The selkie-wife tale had its version for practically every island of Orkney according to W. Traill Dennison. In his study, he included a version collected from a resident of North Ronaldsay, in which a "goodman of Wastness", a confirmed bachelor, falls in love with a damsel among the selkie-folk, whose skin he captures. She searches the house in his absence, and finds her seal-skin thanks to her youngest daughter who had once seen it being hidden under the roof.

In "Selkie Wife", a version from Deerness on the Mainland, Orkney, the husband locked away the seal-skin in a sea-kist (chest) and hid the key, but the seal woman is said to have adhered willingly to the concealment, saying it was "better tae keep her selkie days oot o' her mind". However, when she discovered her skin, she departed hastily leaving her clothes all scattered about.

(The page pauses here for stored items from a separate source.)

theorem Bridge.linkRise_of_not_linking {b : Bridge} {n : SlotId} (h : ∀ t, (b.slot n).stage ≠ .linking t) :
    b.linkRise n = b.setLink n true := by
  unfold Bridge.linkRise
  split
  · rename_i t e
    exact absurd e (h t)
  · rfl

theorem linkEvents : Parts.LinkEvents := by
  intro s n g up down joined reported
  have told : (s.bridge.slot n).stage.reportsLinkLost = true ↔ reported := Stage.reportsLinkLost_iff _
  refine ⟨fun ⟨t, h⟩ => ?_, fun h => ?_, fun h => ?_, fun h => ?_⟩
  · exact State.actSettled_eq_of (f := fun b _ => b.linkRise n) (Bridge.linkRise_of_linking h)
  · exact State.actSettled_eq_of (f := fun b _ => b.linkRise n) (Bridge.linkRise_of_not_linking h)
  · exact State.actSettled_eq_of (f := fun b g => b.linkFall g n) (if_pos (told.2 h))
  · exact State.actSettled_eq_of (f := fun b g => b.linkFall g n) (if_neg (mt told.1 h))

/-! ### What the end of a step settles (log 6, log 33) -/

theorem EntryStatus.isLost_iff (x : EntryStatus) : x.isLost = true ↔ ∃ a, x = .lost a := by
  cases x <;> simp [EntryStatus.isLost]

theorem Bridge.engineLostTag_eq_some {b : Bridge} {i : BridgeTag} :
    b.engineLostTag = some i ↔ ∃ r, b.run = some r ∧ r.activity = .awaitAnswer i ∧
      ∃ a, b.status i = .lost a := by
  unfold Bridge.engineLostTag
  rcases b.run with _ | r
  · simp
  · rcases ha : r.activity with j | j | j | j
    case awaitAnswer =>
      by_cases lost : (b.status j).isLost = true
      · simp only [lost, ha, if_true, Option.some.injEq, exists_eq_left', Activity.awaitAnswer.injEq]
        exact ⟨fun e => ⟨e, (EntryStatus.isLost_iff _).1 (e ▸ lost)⟩, And.left⟩
      · simp only [lost, ha, Option.some.injEq, exists_eq_left', Activity.awaitAnswer.injEq]
        exact iff_of_false nofun fun ⟨e, k⟩ => lost ((EntryStatus.isLost_iff _).2 (e ▸ k))
    all_goals simp [ha]

theorem Bridge.replayLost_iff {b : Bridge} {n : SlotId} :
    b.replayLost n = true ↔ ∃ r, (b.slot n).stage = .restoring r ∧ ∃ i, r.activity = .awaitAnswer i ∧
      ∃ a, b.status i = .lost a := by
  simp only [← Stage.replay_iff, ← EntryStatus.isLost_iff]
  unfold Bridge.replayLost
  rcases (b.slot n).stage.replay with _ | r
  · simp
  · rcases ha : r.activity with j | j | j | j <;> simp [ha]

/-- The first slot that a test finds. -/
theorem allSlots_find?_eq_some {p : SlotId → Bool} {n : SlotId} (h : p n = true)
    (first : ∀ m, m < n → p m = false) : allSlots.find? p = some n := by
  have at_place : ∀ j : Fin 4, allSlots[j.val]'j.isLt = j := by decide
  refine List.find?_eq_some_iff_getElem.2 ⟨h, n.val, n.isLt, at_place n, fun j hj => ?_⟩
  have small : j < 4 := Nat.lt_trans hj n.isLt
  have before : p (allSlots[j]'small) = false := (congrArg p (at_place ⟨j, small⟩)).trans (first ⟨j, small⟩ hj)
  exact congrArg not before

theorem Bridge.engineLostTag_eq_none {b : Bridge}
    (h : ∀ r, ¬ (b.run = some r ∧ ∃ i, r.activity = .awaitAnswer i ∧ ∃ a, b.status i = .lost a)) :
    b.engineLostTag = none := by
  refine Option.eq_none_iff_forall_ne_some.2 fun i e => ?_
  obtain ⟨r, hr, ha, hl⟩ := Bridge.engineLostTag_eq_some.1 e
  exact h r ⟨hr, i, ha, hl⟩

theorem Bridge.find_replayLost_eq_none {b : Bridge}
    (h : ∀ n r, ¬ ((b.slot n).stage = .restoring r ∧ ∃ i, r.activity = .awaitAnswer i ∧
      ∃ a, b.status i = .lost a)) : allSlots.find? b.replayLost = none :=
  List.find?_eq_none.2 fun n _ lost => (Bridge.replayLost_iff.1 lost).elim (h n)

section Settling

variable {b : Bridge} {g : Settings}

theorem Bridge.settled_iff :
    b.settled = true ↔ b.engineLostTag = none ∧ allSlots.find? b.replayLost = none ∧
      (b.run ≠ none ∨ b.qualQueue = []) := by
  simp [Bridge.settled, Option.isSome_iff_ne_none, and_assoc]

theorem Bridge.settleOne_start {n : SlotId} {rest : List SlotId} (engine : b.engineLostTag = none)
    (replays : allSlots.find? b.replayLost = none) (idle : b.run = none) (queue : b.qualQueue = n :: rest) :
    b.settleOne g = b.startRun g n rest := by
  unfold Bridge.settleOne
  rw [engine, replays, idle, queue]

/-- Once the engine has begun a step nothing is left to settle. -/
theorem Bridge.settle_started {n : SlotId} {rest : List SlotId} {script : Script} {index : Nat}
    {x : ScriptStep} (replays : allSlots.find? b.replayLost = none) :
    { b with qualQueue := rest, run := some (Run.starting n script index x b.now) }.settle g
      = { b with qualQueue := rest, run := some (Run.starting n script index x b.now) } := by
  refine Bridge.settle_of_settled g (Bridge.settled_iff.2 ⟨?_, replays, .inl nofun⟩)
  refine Bridge.engineLostTag_eq_none fun r ⟨hr, i, ha, _⟩ => ?_
  cases hr
  cases x <;> simp [Run.starting, ScriptStep.firstActivity] at ha

end Settling

theorem endOfStepSettled : Parts.EndOfStepSettled := by
  intro b g lost engineLost replayLost
  refine ⟨fun r ⟨hr, i, ha, hl⟩ => ?_, fun engine => ?_⟩
  · have one : b.settleOne g = b.stepFail g r .expired none := by
      unfold Bridge.settleOne
      rw [Bridge.engineLostTag_eq_some.2 ⟨r, hr, ha, hl⟩]
      exact Bridge.scriptExpired_of hr ha
    rw [Bridge.settle_settleOne, one]
  · have quiet := Bridge.engineLostTag_eq_none engine
    refine ⟨fun n r hn first => ?_, fun replays => ?_⟩
    · have found : allSlots.find? b.replayLost = some n :=
        allSlots_find?_eq_some (Bridge.replayLost_iff.2 ⟨r, hn⟩) fun m hm => Bool.eq_false_iff.2 fun k =>
          (Bridge.replayLost_iff.1 k).elim (first m · hm)
      have one : b.settleOne g = b.replayFail g n .expired r.copyKey r.sent := by
        unfold Bridge.settleOne
        rw [quiet, found]
        exact Bridge.replayExpired_of hn.1
      rw [Bridge.settle_settleOne, one]
      rfl
    · have calm := Bridge.find_replayLost_eq_none replays
      refine ⟨fun h => Bridge.settle_of_settled g (Bridge.settled_iff.2 ⟨quiet, calm, h⟩),
        fun n rest idle queue => ?_⟩
      intro script
      have one := Bridge.settleOne_start (g := g) quiet calm idle queue
      refine ⟨fun h => ?_, fun h stage => ?_⟩
      · intro first run
        have begun : b.startRun g n rest
            = { b with qualQueue := rest, run := some (Run.starting n script 0 first b.now) } :=
          Bridge.beginStep_of_lt (k := 0) h
        have same : Run.starting n script 0 first b.now = run := Run.starting_eq ..
        rw [Bridge.settle_settleOne, one, begun, Bridge.settle_started calm, same]
      · intro passed
        have ended : { b with qualQueue := rest }.endRun = { b with qualQueue := rest } := by
          unfold Bridge.endRun
          rw [← idle]
        have begun : b.startRun g n rest = if (b.slot n).restore = true ∧ (b.slot n).shadow ≠ [] then
            passed.enterRestoring g n else passed.enterAdmitted g n := by
          refine (Bridge.beginStep_of_ge (Nat.le_of_eq h)).trans
            ((Bridge.runPass_of_qualifying (b := { b with qualQueue := rest }) stage).trans ?_)
          rw [ended]
          rfl
        rw [Bridge.settle_settleOne, one, begun]
        split
        · rfl
        · rfl

/-- Settles O49: one round of settling is the step named, and a round first changes nothing of what is settled. -/
theorem linkEventsTaken : Obligations.LinkEventsTaken :=
  ⟨linkEvents, endOfStepSettled⟩

end Sys2Proof.Machine
end

section
/-! PROOFS. The bridge's own configuration requests: a script step's and a replay's (O51). -/

namespace Sys2Proof.Machine

open Sys2Proof Sys2Proof.Safety

/-! ### Requests sent (R135, R156) -/

theorem mergeBytes_zero (be : BitVec 4) (value : Word) : mergeBytes be 0 value = value &&& enableMask be := by
  simp [mergeBytes]

section Send

variable {b : Bridge} {g : Settings} {i : BridgeTag}

theorem Bridge.scriptSend_of {r : Run} {ready : Time} {x : ScriptStep} {body : ReqBody} {asked : Asked}
    (hr : b.run = some r) (ha : r.activity = .issueWait ready) (offered : b.offeredEntry g r.slot = some i)
    (room : (b.slot r.slot).egress.length < 32) (hx : r.step? = some x)
    (hb : x.request g r.slot r.half = some body) (hs : ReqBody.asked body = some asked) :
    b.scriptSend g = { b.sendOwn g r.slot i body asked (.script r.index) with
      run := some { r with activity := .awaitAnswer i } } := by
  have request : b.engineRequest g = some (r, body) := by
    unfold Bridge.engineRequest
    rw [hr]
    simp only [ha, hx, hb, Option.map_some]
  unfold Bridge.scriptSend
  rw [request]
  simp only [offered, hs]
  exact if_pos (Bridge.egressHasRoom_of room)

variable {n : SlotId} {r : Replay} {ready : Time}

theorem Bridge.replayIssuing_of (hs : (b.slot n).stage = .restoring r) (ha : r.activity = .issueWait ready) :
    b.replayIssuing n = some (r, ready) := (Bridge.replayIssuing_iff ..).2 ⟨hs, ha⟩

theorem Bridge.replaySend_first (hs : (b.slot n).stage = .restoring r) (ha : r.activity = .issueWait ready)
    (offered : b.offeredEntry g n = some i) (room : (b.slot n).egress.length < 32) (first : r.retryCount = 0)
    {x : ShadowKey} (hx : (b.slot n).shadow[r.cursor]? = some x) :
    b.replaySend g n = b.takeAndSend g n i r x := by
  unfold Bridge.replaySend
  rw [Bridge.replayIssuing_of hs ha, offered]
  simp only [if_pos (Bridge.egressHasRoom_of room), first, hx, if_true]

theorem Bridge.replaySend_again (hs : (b.slot n).stage = .restoring r) (ha : r.activity = .issueWait ready)
    (offered : b.offeredEntry g n = some i) (room : (b.slot n).egress.length < 32) (again : r.retryCount ≠ 0)
    {w : WriteCopy} (hw : r.copy = some w) : b.replaySend g n = b.sendCopy g n i r w := by
  unfold Bridge.replaySend
  rw [Bridge.replayIssuing_of hs ha, offered]
  simp only [if_pos (Bridge.egressHasRoom_of room), again, hw, if_false]

theorem Bridge.readShadow_clean {position : Nat} {x : ShadowKey} {event : ReadEvent}
    (h : (b.shadowWords.get x.number).flips + (b.shadowWords.get x.number).stuck = 0) :
    b.readShadow g n position x event
      = (b, some ((b.shadowWords.get x.number).union, (b.shadowWords.get x.number).value)) := by
  unfold Bridge.readShadow
  dsimp only
  rw [h]
  rfl

end Send

theorem scriptRequestSent : Parts.ScriptRequestSent := by
  intro s r ready i hr ha offered room range bus target sent
  refine ⟨fun f o mask value compare hx => ?_, fun f o be value hx => ?_, fun f o mask pattern hx half => ?_,
    fun f o mask pattern hx half => ?_⟩
  · exact State.act_eq_of (f := Bridge.scriptSend) (Bridge.scriptSend_of hr ha offered room hx rfl rfl)
  · have written : ScriptStep.request (.write f o be value) s.settings r.slot r.half
        = some (.cfgWrite (target f o) 4 be (bytesOf (value &&& enableMask be))) := by
      rw [← mergeBytes_zero]
      rfl
    exact State.act_eq_of (f := Bridge.scriptSend) (Bridge.scriptSend_of hr ha offered room hx written rfl)
  · have written : ScriptStep.request (.echo f o mask pattern) s.settings r.slot r.half
        = some (.cfgWrite (target f o) 4 0xF (bytesOf pattern)) := by
      have whole := congrArg (fun w => some (ReqBody.cfgWrite (target f o) 4 0xF (bytesOf w)))
        (mergeBytes_all 0 pattern)
      rw [half]
      exact whole
    exact State.act_eq_of (f := Bridge.scriptSend) (Bridge.scriptSend_of hr ha offered room hx written rfl)
  · have read : ScriptStep.request (.echo f o mask pattern) s.settings r.slot r.half
        = some (.cfgRead (target f o) 4 0xF) := by
      rw [half]
      rfl
    exact State.act_eq_of (f := Bridge.scriptSend) (Bridge.scriptSend_of hr ha offered room hx read rfl)

theorem replayWriteSent : Parts.ReplayWriteSent := by
  intro s n r ready i hs ha offered room range sent
  refine ⟨fun x first hx => ?_, fun w again hw => ?_⟩
  · intro c clean
    refine State.actSettled_eq_of (f := fun b g => b.replaySend g n) ?_
    refine (Bridge.replaySend_first hs ha offered room first hx).trans ?_
    rw [Bridge.takeAndSend, Bridge.readShadow_clean clean]
    rfl
  · exact State.actSettled_eq_of (f := fun b g => b.replaySend g n)
      (Bridge.replaySend_again hs ha offered room again hw)

/-- Settles O51: each request goes out when entry and room are offered, with the fields of Tables 6-4 and 7-6. -/
theorem configRequestsSent : Obligations.ConfigRequestsSent :=
  ⟨scriptRequestSent, replayWriteSent⟩

end Sys2Proof.Machine
end

section
/-! PROOFS. How the answers to the bridge's own requests are judged, and the timed moves of the engine and of a replay
(O50, O52). -/

namespace Sys2Proof.Machine

open Sys2Proof Sys2Proof.Safety

/-! ### The result record of a run stays (R142) -/

section Results

variable (b : Bridge) (g : Settings) (n : SlotId)

theorem Bridge.qualResult_attemptFailure (cause : Option ParkReason) :
    ((b.attemptFailure g n cause).slot n).qualResult = (b.slot n).qualResult := by
  have left := (b.leave_keeps g n).1
  by_cases h : (b.slot n).attempts < (g.policy n).maxAttempts
  · obtain ⟨ind, e⟩ := (b.leave g n).slot_enterResetting g n
    rw [Bridge.attemptFailure_again h, e, left]
    rfl
  · obtain ⟨ind, flags, e⟩ := (b.leave g n).slot_enterParked g n cause (decide ((g.policy n).parkPower = .keep))
    rw [Bridge.attemptFailure_last (Nat.le_of_not_lt h), e, left]
    rfl

theorem Bridge.qualResult_enterAdmitted :
    ((b.enterAdmitted g n).slot n).qualResult = (b.slot n).qualResult := by
  unfold Bridge.enterAdmitted
  dsimp only
  generalize hc : Bridge.setStage _ n .admitted = c
  obtain ⟨flags, e⟩ := c.raise_slot g (.slot n .admitted) n
  rw [e, ← hc, Bridge.setStage, Bridge.slot_modSlot_self, Bridge.slot_modSlot_self]

theorem Bridge.qualResult_modSlot {f : Slot → Slot} (h : ∀ x : Slot, (f x).qualResult = x.qualResult) :
    ((b.modSlot n f).slot n).qualResult = (b.slot n).qualResult := by
  rw [Bridge.slot_modSlot_self, h]

theorem Bridge.qualResult_replayNext :
    ((b.replayNext g n).slot n).qualResult = (b.slot n).qualResult := by
  unfold Bridge.replayNext
  split
  · split
    · exact (Bridge.qualResult_attemptFailure ..).trans (b.qualResult_modSlot n fun _ => rfl)
    · split
      · exact (Bridge.qualResult_enterAdmitted ..).trans (b.qualResult_modSlot n fun _ => rfl)
      · exact b.qualResult_modSlot n fun _ => rfl
  · rfl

A fisherman named Alick supposedly gained a wife by stealing the seal-skin of a selkie, in a tale told by an Orkney skipper. The Alick in the tale is given as a good acquaintance of the father of the storyteller, John Heddle of Stromness.

==Shetland tales==

A version of the tale about the selkie compelled to become wife to a human who steals her seal-skin, localized in Unst, was published by Samuel Hibbert in 1822. She already had a husband of her own kind in her case.

Some stories from Shetland have selkies luring islanders into the sea at midsummer, the lovelorn humans never returning to dry land.

In Shetland, the sea-folk were believed to revert to human shape and breathed air in the atmosphere in the submarine homeland, but with their sea-dress (seal-skin) they had the ability to transform into seals to make transit from there to the reefs above the sea. However, each skin was unique and irreplaceable.

The shape-shifting nature of selkies within Shetland tradition is detailed in the Scottish ballad The Great Silkie of Sule Skerry:

I am a man upo' da land;
I am a selkie i' da sea.
An' whin I'm far fa every strand,
My dwelling is in Shöol Skerry.

There is also a story in which a woman gives birth to an unusual child after having met a selkie.

In the tale of "Gioga's Son", a group of seals resting in the Ve Skerries were ambushed and skinned by Papa Stour fishermen, but as these were actually seal-folk, the spilling of the blood caused a surge in seawater, and one fisherman was left abandoned. The seal-folk victims recovered in human-like form, but lamented the loss of their skin without which they could not return to their submarine home. Ollavitinus was particularly distressed since he was now separated from his wife; however, his mother Gioga struck a bargain with the abandoned seaman, offering to carrying him back to Papa Stour on condition the skin would be returned. In a different telling of the same plot line, the stranded man is called Herman Perk, while the rescuing selkie's name is unidentified.

==Parallels==
Tales of the seal bride type has been assigned the number ML 4080 under Reidar Thoralf Christiansen's system of classification of migratory folktales. These stories of selkie-wives are also recognized to be of the swan maiden motif type. There are now hundreds of seal bride type tales that have been found from Ireland to Iceland. Only one specimen was found in Norway by Christiansen.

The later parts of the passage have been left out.